Download or read book Jews in Christian America written by Naomi Wiener Cohen and published by Oxford University Press, USA. This book was released on 1992 with total page 315 pages. Available in PDF, EPUB and Kindle. Book excerpt: A driving force in the history of American Jews has been the pursuit of religious equality under law. Jews reasoned that state and federal legislation or public practices which sanctioned religious, specifically Christian, usages blocked their path to full integration within society. Always a small minority and ever fearful of the outspoken proponents of the Christian state, nineteenth-century Jews became ardent defenders of church-state separation. In the twentieth century, Jewish defense organizations took a prominent role in landmark court cases on religion in the schools, Sunday laws, and public displays of Christian symbols. Over the last two centuries, Jews shifted from support of a neutral-to-all-religions government to a divorced-from-religion government, and from defense of their own interests to the defense of other religious minorities. Jews in Christian America traces in historical context the response of American Jews to the issues presented by a Christian-flavored public religion. Discussing the contributions of each major wave of Jewish immigrants to the reinforcement of a separationist stand, Cohen shows how Jewish communal priorities, pressures from the larger society, and Jewish-Christian relationships fashioned that response. She also makes clear that the Jewish community was never totally united on the goals and tactics of a separationist posture; despite the continued predominance of the strict separationists, others argued the adverse effects of that position on communal well-being and on the very survival of Judaism.

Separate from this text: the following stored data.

/-- Settles O50: what a confirmation is follows the kind and what is outstanding; an awaited one pays, and the bay goes on. -/
theorem unitsArePaid : Obligations.UnitsArePaid := by
  intro b s
  refine ⟨fun t kind => ?_, fun t kind stray => ?_, fun t due xs o ys kind timer orders first serves => ?_,
    fun due pulse => ?_, fun due timer => ?_, fun pulse => ?_, fun timer => ?_⟩
  · exact congrArg finish (State.confirmation_unseen (by rwa [State.bay_modBay_self]))
  · have seen := State.confirmation_stray (s := (s.at t).modBay b Bay.unitSeen) (b := b)
      (by rw [State.bay_modBay_self]; exact kind) (by rw [State.bay_modBay_self]; exact stray)
    rw [exec_unitDone, seen, State.strayUnit, State.modBay_modBay]
    exact congrArg (fun u => finish (State.join _ u)) (State.modBay_twice rfl)
  · intro paid counted drained paidTo
    have awaited := exec_unitDone_awaited (t := t) kind timer orders first serves
    refine ⟨fun serving short => ?_, fun full => ?_, fun stopping short => ?_⟩
    · have asks : exec (.unitDone b t) s = finish (((s.unitPaid xs ys o t).modBay b Bay.unitCounted).requestUnit b) := by
        rw [awaited (.inl serving)]
        exact congrArg finish ((if_neg (Nat.not_le.2 short)).trans (if_neg (by rw [serving]; nofun)))
      rw [asks]
      refine ⟨fun pulse => ?_, fun e idle ended late => ?_, fun e idle ended early => ?_⟩
      · exact congrArg finish (State.requestUnit_pulse (s := s.unitPaid xs ys o t) pulse)
      · refine congrArg finish ((State.requestUnit_starts (s := s.unitPaid xs ys o t) idle fun e' ended' => ?_).trans rfl)
        cases ended.symm.trans ended'
        exact late
      · exact congrArg finish (State.requestUnit_waits (s := s.unitPaid xs ys o t) idle ended early)
    · intro finished
      have completed : State.completeOrder { o with paid := paid } ((s.unitPaid xs ys o t).modBay b Bay.unitCounted)
          = State.raiseQueue (fun f => { f with orderDone := true })
          (State.dropCommitment { (s.at t).modBay b counted with queue := { s.queue with
            orders := xs ++ ys
            history := (s.queue.history ++ [{ o with paid := o.amount, state := .done, bay := none }]).drop
              (s.queue.history.length + 1 - 8) } }) :=
        State.completeOrder_eq (o' := { o with paid := paid }) rfl rfl first
      refine ⟨fun serving => ?_, fun stopping => ?_⟩
      · rw [awaited (.inl serving)]
        refine congrArg finish ((if_pos full).trans ((State.finishOrder_serving (by
          rw [State.bay_modBay_self]; exact fun h => nomatch serving.symm.trans h)).trans ?_))
        rw [completed]
      · rw [awaited (.inr stopping)]
        refine congrArg finish ((if_pos full).trans ((State.finishOrder_stopping (by
          rw [State.bay_modBay_self]; exact stopping)).trans ?_))
        rw [completed, State.bay_modBay_self]
        rfl
    · rw [awaited (.inr stopping)]
      refine congrArg finish ((if_neg (Nat.not_le.2 short)).trans ((if_pos stopping).trans
        ((State.endDrain_eq (order := some o) (by rw [State.bay_modBay_self]; exact serves)).trans ?_)))
      have twice : ((s.unitPaid xs ys o t).modBay b Bay.unitCounted).modBay b (Bay.drained t)
          = (s.unitPaid xs ys o t).modBay b fun y => drained (counted y) := State.modBay_twice rfl
      exact congrArg (State.handsBack b (some o)) twice
  · show finish (s.expire _ _) = _
    rw [pulse]
    refine congrArg finish ?_
    show State.pulseEnds b (s.reach due) = _
    rw [State.pulseEnds]
    simp only [Bool.and_eq_true, decide_eq_true_iff, Option.isNone_iff_eq_none, and_assoc]
    rfl
  · show finish (s.expire _ _) = _
    rw [timer]
    rfl
  · show finish (s.expire _ _) = _
    rw [pulse]
    rfl
  · show finish (s.expire _ _) = _
    rw [timer]
    rfl

/-! ### The bay line (R154, R162) -/

section

variable {s : State} {b : BayId} {start t : Tick} {c : Cells}

/-- The bay with its receiver as it stands after a character. -/
def Bay.heardLine (rx : FrameReceiver) (y : Bay) : Bay := { y with rx := rx }

theorem exec_bayRxByte_ignored (kind : (s.bay b).kind ≠ some .voucher) :
    exec (.bayRxByte b start t c) s = finish (s.at t) := congrArg finish (if_neg kind)

section

variable {rx : FrameReceiver} (kind : (s.bay b).kind = some .voucher)

include kind

theorem exec_bayRxByte_of_take (taken : (s.bay b).rx.take start t c = ⟨rx, none⟩) :
    exec (.bayRxByte b start t c) s = finish ((s.at t).modBay b (Bay.heardLine rx)) := by
  refine congrArg finish ((if_pos kind).trans ?_)
  rw [State.bay_at, taken]
  rfl

theorem exec_bayRxByte_of_frame {f : Frame} (taken : (s.bay b).rx.take start t c = ⟨rx, some f⟩) :
    exec (.bayRxByte b start t c) s = finish (((s.at t).modBay b (Bay.heardLine rx)).printerFrame b f) := by
  refine congrArg finish ((if_pos kind).trans ?_)
  rw [State.bay_at, taken]
  rfl

end

theorem exec_bayFrameReceived_of_due (due : (s.bay b).rx.awaitsCheck = true) :
    exec (.bayFrameReceived b start t c) s = exec (.bayRxByte b start t c) s :=
  congrArg finish (if_pos due)

theorem exec_bayFrameReceived_idle (idle : ¬ (s.bay b).rx.awaitsCheck = true) :
    exec (.bayFrameReceived b start t c) s = finish (s.at t) :=
  congrArg finish (if_neg idle)

/-! ### The printer's answers (R154, R176) -/

theorem printerAnswer_none {f : Frame} (bad : f.sumGood = false ∨ (f.body.headD 0 ≠ 0x51 ∧ f.body.headD 0 ≠ 0x52)
    ∨ (f.body.headD 0 = 0x51 ∧ f.body.length ≠ 6) ∨ (f.body.headD 0 = 0x52 ∧ f.body.length ≠ 7)) :
    printerAnswer f = none := by
  unfold printerAnswer
  split
  next good =>
    split
    next body =>
      rw [body] at bad
      simp [good] at bad
      exact if_neg fun printed => by simp [printed] at bad
    next body =>
      rw [body] at bad
      simp [good] at bad
      exact if_neg fun failed => by simp [failed] at bad
    next => rfl
  next => rfl

theorem State.printerFrame_discarded {f : Frame}
    (none_ : s.served b = none ∨ (s.bay b).service.print = none ∨ printerAnswer f = none) : s.printerFrame b f = s := by
  unfold State.printerFrame
  split
  · next served print answer => simp_all
  · next served print answer => simp_all
  · rfl

section

variable {job : PrintJob} (print : (s.bay b).service.print = some job)

include print

theorem State.printerFrame_other {f : Frame} {j : PrintJob} (other : j ≠ job)
    (answer : printerAnswer f = some (.printed j) ∨ ∃ code, printerAnswer f = some (.failed j code)) :
    s.printerFrame b f = s := by
  unfold State.printerFrame
  rw [print]
  rcases answer with answer | ⟨code, answer⟩ <;> rw [answer] <;> cases s.served b
  · rfl
  · exact if_neg other
  · rfl
  · exact if_neg other

theorem State.printerFrame_printed {f : Frame} {o : PayOrder} (served : s.served b = some o)
    (answer : printerAnswer f = some (.printed job)) : s.printerFrame b f = s.finishOrder b o := by
  rw [State.printerFrame, served, print, answer]
  exact if_pos rfl

theorem State.printerFrame_failed {f : Frame} {o : PayOrder} {code : Byte} (served : s.served b = some o)
    (answer : printerAnswer f = some (.failed job code)) : s.printerFrame b f = s.moduleFails b (.printFailed code) := by
  rw [State.printerFrame, served, print, answer]
  exact if_pos rfl

end

end

/-- Settles O51: what the receiver makes of a character, and what a completed frame does as an answer. -/
theorem vouchersArePrinted : Obligations.VouchersArePrinted := by
  intro b s
  refine ⟨fun sending => ?_, fun bs frame => ?_, fun idle => ?_, fun idle => ?_, fun start t cells kind => ?_,
    fun start t cells kind read => ?_, fun start t cells kind read => ?_, fun start t cells len body frame full => ?_,
    fun start t cells none_ => ?_, fun start t cells byte kind read => ?_⟩
  · exact congrArg finish (if_neg sending)
  · refine congrArg finish (if_pos ?_)
    rw [frame]
    rfl
  · refine congrArg finish (if_neg ?_)
    rw [idle]
    nofun
  · exact congrArg finish (if_pos idle)
  · refine ⟨exec_bayRxByte_ignored kind, ?_⟩
    by_cases due : (s.bay b).rx.awaitsCheck = true
    · exact (exec_bayFrameReceived_of_due due).trans (exec_bayRxByte_ignored kind)
    · exact exec_bayFrameReceived_idle due
  · exact exec_bayRxByte_of_take kind (FrameReceiver.take_framingError read)
  · exact (exec_bayRxByte_of_take kind (FrameReceiver.take_dropped read)).trans (congrArg finish (State.modBay_congr rfl))
  · exact exec_bayFrameReceived_of_due (FrameReceiver.awaitsCheck_iff.2 ⟨len, body, frame, full⟩)
  · refine exec_bayFrameReceived_idle fun due => ?_
    obtain ⟨len, body, frame, full⟩ := FrameReceiver.awaitsCheck_iff.1 due
    exact none_ len body frame full
  · intro received
    refine ⟨fun hunts => exec_bayRxByte_of_take kind (FrameReceiver.take_hunting read hunts),
      fun bs frame late => exec_bayRxByte_of_take kind (FrameReceiver.take_late read frame late),
      fun frame onTime => exec_bayRxByte_of_take kind (FrameReceiver.take_len read frame onTime),
      fun len body frame room onTime => exec_bayRxByte_of_take kind (FrameReceiver.take_body read frame room onTime),
      fun len body frame full onTime => ?_⟩
    intro c hunting discarded
    have takes : exec c s = finish (((s.at t).modBay b hunting).printerFrame b
        ⟨body, decide (len + sumBytes body + byte = 0)⟩) :=
      (exec_bayFrameReceived_of_due (FrameReceiver.awaitsCheck_iff.2 ⟨len, body, frame, full⟩)).trans
        (exec_bayRxByte_of_frame kind (FrameReceiver.take_check read frame full onTime))
    have bay : ((s.at t).modBay b hunting).bay b = hunting (s.bay b) := State.bay_modBay_self _ _ _
    refine ⟨fun bad => takes.trans (congrArg finish (State.printerFrame_discarded ?_)), ?_⟩
    · rw [bay]
      rcases bad with sum | none_ | ⟨serving, stopping⟩ | bad
      · exact .inr (.inr (printerAnswer_none (.inl (by simpa [sumBytes_eq_sum] using sum))))
      · exact .inr (.inl none_)
      · exact .inl (State.served_eq_none (by rw [bay]; exact serving) (by rw [bay]; exact stopping))
      · exact .inr (.inr (printerAnswer_none (.inr bad)))
    · intro d0 d1 n0 n1 k job xs o ys sum state print serves orders first same drained
      have good : decide (len + sumBytes body + byte = 0) = true := by simpa [sumBytes_eq_sum] using sum
      rw [good] at takes
      have print : (((s.at t).modBay b hunting).bay b).service.print = some job := by rw [bay]; exact print
      have served : ((s.at t).modBay b hunting).served b = some o :=
        State.served_eq (by rw [bay]; exact state) (by rw [bay]; exact serves) orders first
      have job_ : same ↔ (⟨word2 d0 d1, word2 n0 n1, k.toNat⟩ : PrintJob) = job := by
        cases job
        simp only [PrintJob.mk.injEq]
        rfl
      have printed (form : body = [0x51, d0, d1, n0, n1, k]) :
          printerAnswer ⟨body, true⟩ = some (.printed ⟨word2 d0 d1, word2 n0 n1, k.toNat⟩) := by rw [form]; rfl
      have failed_ {code : Byte} (form : body = [0x52, d0, d1, n0, n1, k, code]) :
          printerAnswer ⟨body, true⟩ = some (.failed ⟨word2 d0 d1, word2 n0 n1, k.toNat⟩ code) := by rw [form]; rfl
      refine ⟨fun code form other => takes.trans (congrArg finish ?_), fun form agree => ?_, fun code form agree => ?_⟩
      · refine State.printerFrame_other print (fun h => other (job_.2 h)) ?_
        exact form.imp printed fun form => ⟨code, failed_ form⟩
      · intro finished
        rw [takes, State.printerFrame_printed print served (by rw [printed form, job_.1 agree])]
        have completed : ((s.at t).modBay b hunting).completeOrder o = State.raiseQueue (fun f => { f with orderDone := true })
            (State.dropCommitment { (s.at t).modBay b hunting with queue := { s.queue with
              orders := xs ++ ys
              history := (s.queue.history ++ [{ o with paid := o.amount, state := .done, bay := none }]).drop
                (s.queue.history.length + 1 - 8) } }) := State.completeOrder_eq orders rfl first
        refine ⟨fun serving => ?_, fun stopping => ?_⟩
        · rw [State.finishOrder_serving (by rw [bay]; exact fun h => nomatch serving.symm.trans h), completed]
          rfl
        · rw [State.finishOrder_stopping (by rw [bay]; exact stopping), completed, bay]
          rfl
      · have fails := State.moduleFails_modBay (s := s.at t) (b := b) (f := hunting) (order := some o) (.printFailed code) serves
        intro failed
        have run : exec c s = finish (((s.at t).modBay b hunting).moduleFails b (.printFailed code)) := by
          rw [takes, State.printerFrame_failed print served (by rw [failed_ form, job_.1 agree])]
        exact ⟨fun serving => run.trans (congrArg finish (fails.1 (.inr (.inr serving)))),
          fun stopping => run.trans (congrArg finish ((fails.2 stopping).trans
            (congrArg (fun u => State.handsBack b (some o) (State.join _ u)) (State.modBay_congr rfl))))⟩

end Sys2Proof.Machine
end
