-- ==== Sys2Proof/Machine/Ops.lean ====
section
/-! DEFINITION. The named operations over registers, the program counter, time, traps and the hub's event lines: what
every meaning is written with. Taking an exception is `enterTrap` (04 R124) and `doubleFault` (13 R348). -/

namespace Sys2Proof.Machine

/-! ## Cores and threads -/

def core (s : State) (c : Nat) : CoreState := mget s.cores c (.reset c)
def setCore (s : State) (c : Nat) (k : CoreState) : State := { s with cores := mset s.cores c k }
def updCore (s : State) (c : Nat) (f : CoreState → CoreState) : State := setCore s c (f (core s c))
def thr (s : State) (c : Nat) : Thread := (core s c).t
def updThr (s : State) (c : Nat) (f : Thread → Thread) : State := updCore s c (fun k => { k with t := f k.t })

/-- The core and the thread that run the current instruction. -/
def me (s : State) : CoreState := core s s.cur
def th (s : State) : Thread := (me s).t
def updMe (s : State) (f : Thread → Thread) : State := updThr s s.cur f

/-- The quarter of a core (03 R78). -/
def coreQuarter (c : Nat) : Nat := c / 64

/-- X[i]: x0 reads zero (03 R71). -/
def Thread.getX (t : Thread) (i : Nat) : Word := if i = 0 then 0 else mget t.x i 0

/-- A write to x0 is discarded (03 R71). -/
def Thread.setX (t : Thread) (i : Nat) (v : Word) : Thread := if i = 0 then t else { t with x := mset t.x i v }

/-- K[i]: k0 reads true (03 R71). -/
def Thread.getK (t : Thread) (i : Nat) : Bool := i == 0 || t.k.contains i

/-- A write to k0 is discarded (03 R71). -/
def Thread.setK (t : Thread) (i : Nat) (b : Bool) : Thread :=
  if i = 0 then t else { t with k := if b then setIns t.k i else setDel t.k i }

def rx (s : State) (i : Nat) : Word := (th s).getX i
def rk (s : State) (i : Nat) : Bool := (th s).getK i

/-- An instruction that has written register r, of the numbers of 17 R395, enters the replay queue, which holds the last 8; the register has
good parity. Writes to x0 and k0 are none. -/
def CoreState.wrote (k : CoreState) (r : Nat) : CoreState :=
  if r % 32 = 0 then k else { k with parity := mdel k.parity r, replay := (r :: k.replay).take 8 }

/-- A write of X[i]. -/
def wx (s : State) (i : Nat) (v : Word) : State := updCore s s.cur (fun c => { c.wrote i with t := c.t.setX i v })

/-- A write of K[i]. -/
def wk (s : State) (i : Nat) (b : Bool) : State := updCore s s.cur (fun c => { c.wrote (32 + i) with t := c.t.setK i b })

/-! ## The program counter and hardware loops -/

/-- An address of the program counter: bits [1:0] and [63:56] are zero (03 R71). -/
def pcOf (a : Nat) : Word := BitVec.ofNat 64 (a % 2 ^ 56 / 4 * 4)

def HwLoop.start4 (l : HwLoop) : Nat := l.start.toNat * 4

/-- END of an active level (04 R120). -/
def HwLoop.last (l : HwLoop) : Nat := l.start4 + 4 * l.body.toNat - 4

/-- Completion of an instruction of len bytes that transferred no control: the program counter moves past it and the
ends of the hardware loops are checked, the inner level first (04 R120). The thread waits for nothing afterwards. -/
def Thread.step (t : Thread) (len : Nat) : Thread :=
  let t := { t with wait := .none }
  let pc := t.pc.toNat
  let last := pc + len - 4
  let next := pcOf (pc + len)
  if t.loop1.body ≠ 0 ∧ last = t.loop1.last ∧ t.loop1.count ≠ 0 then
    { t with loop1 := { t.loop1 with count := t.loop1.count - 1 }, pc := pcOf t.loop1.start4 }
  else
    let t1 := if t.loop1.body ≠ 0 ∧ last = t.loop1.last then { t with loop1 := { t.loop1 with body := 0 } } else t
    if t1.loop0.body ≠ 0 ∧ last = t1.loop0.last then
      if t1.loop0.count ≠ 0 then
        { t1 with loop0 := { t1.loop0 with count := t1.loop0.count - 1 }, pc := pcOf t1.loop0.start4 }
      else { t1 with loop0 := { t1.loop0 with body := 0 }, pc := next }
    else { t1 with pc := next }

/-- The current instruction completes; len is 4, or 8 for the X format (03 R87). -/
def advance (len : Nat) (s : State) : State := updMe s (·.step len)

/-- A write of a register of a given core. -/
def wxCore (c i : Nat) (v : Word) (s : State) : State :=
  updCore s c (fun k => { k.wrote i with t := k.t.setX i v })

Book The Jews of Georgian England  1714 1830

Download or read book The Jews of Georgian England 1714 1830 written by Todd M. Endelman and published by University of Michigan Press. This book was released on 2009-11-12 with total page 417 pages. Available in PDF, EPUB and Kindle. Book excerpt: The movement from tradition to modernity engulfed all of the Jewish communities in the West, but hitherto historians have concentrated on the intellectual revolution in Germany by Moses Mendelssohn in the second half of the eighteenth century as the decisive event in the origins of Jewish modernity. In The Jews of Georgian England, Todd M. Endelman challenges the Germanocentric orientation of the bulk of modern Jewish historiography and argues that the modernization of European Jewry encompassed far more than an intellectual revolution. His study recounts the rise of the Anglo-Jewish elite--great commercial and financial magnates such as the Goldsmids, the Franks, Samson Gideon, and Joseph Salvador--who rapidly adopted the gentlemanly style of life of the landed class and adjusted their religious practices to harmonize with the standards of upper-class Englishmen. Similarly, the Jewish poor--peddlers, hawkers, and old-clothes men--took easily to many patterns of lower-class life, including crime, street violence, sexual promiscuity, and coarse entertainment. An impressive marshaling of fact and analysis, The Jews of Georgian England serves to illuminate a significant aspect of the Jewish passage to modernity. "Contributes to English as well as Jewish history. . . . Every reader will learn something new about the statistics, setting or mores of Jewish life in the eighteenth century. . . ." --American Historical Review Todd M. Endelman is William Haber Professor of Modern Jewish History, University of Michigan. He is also the author of Comparing Jewish Societies, Jewish Apostasy in the Modern World, and Radical Assimilation in English Jewish History, 1656-1945.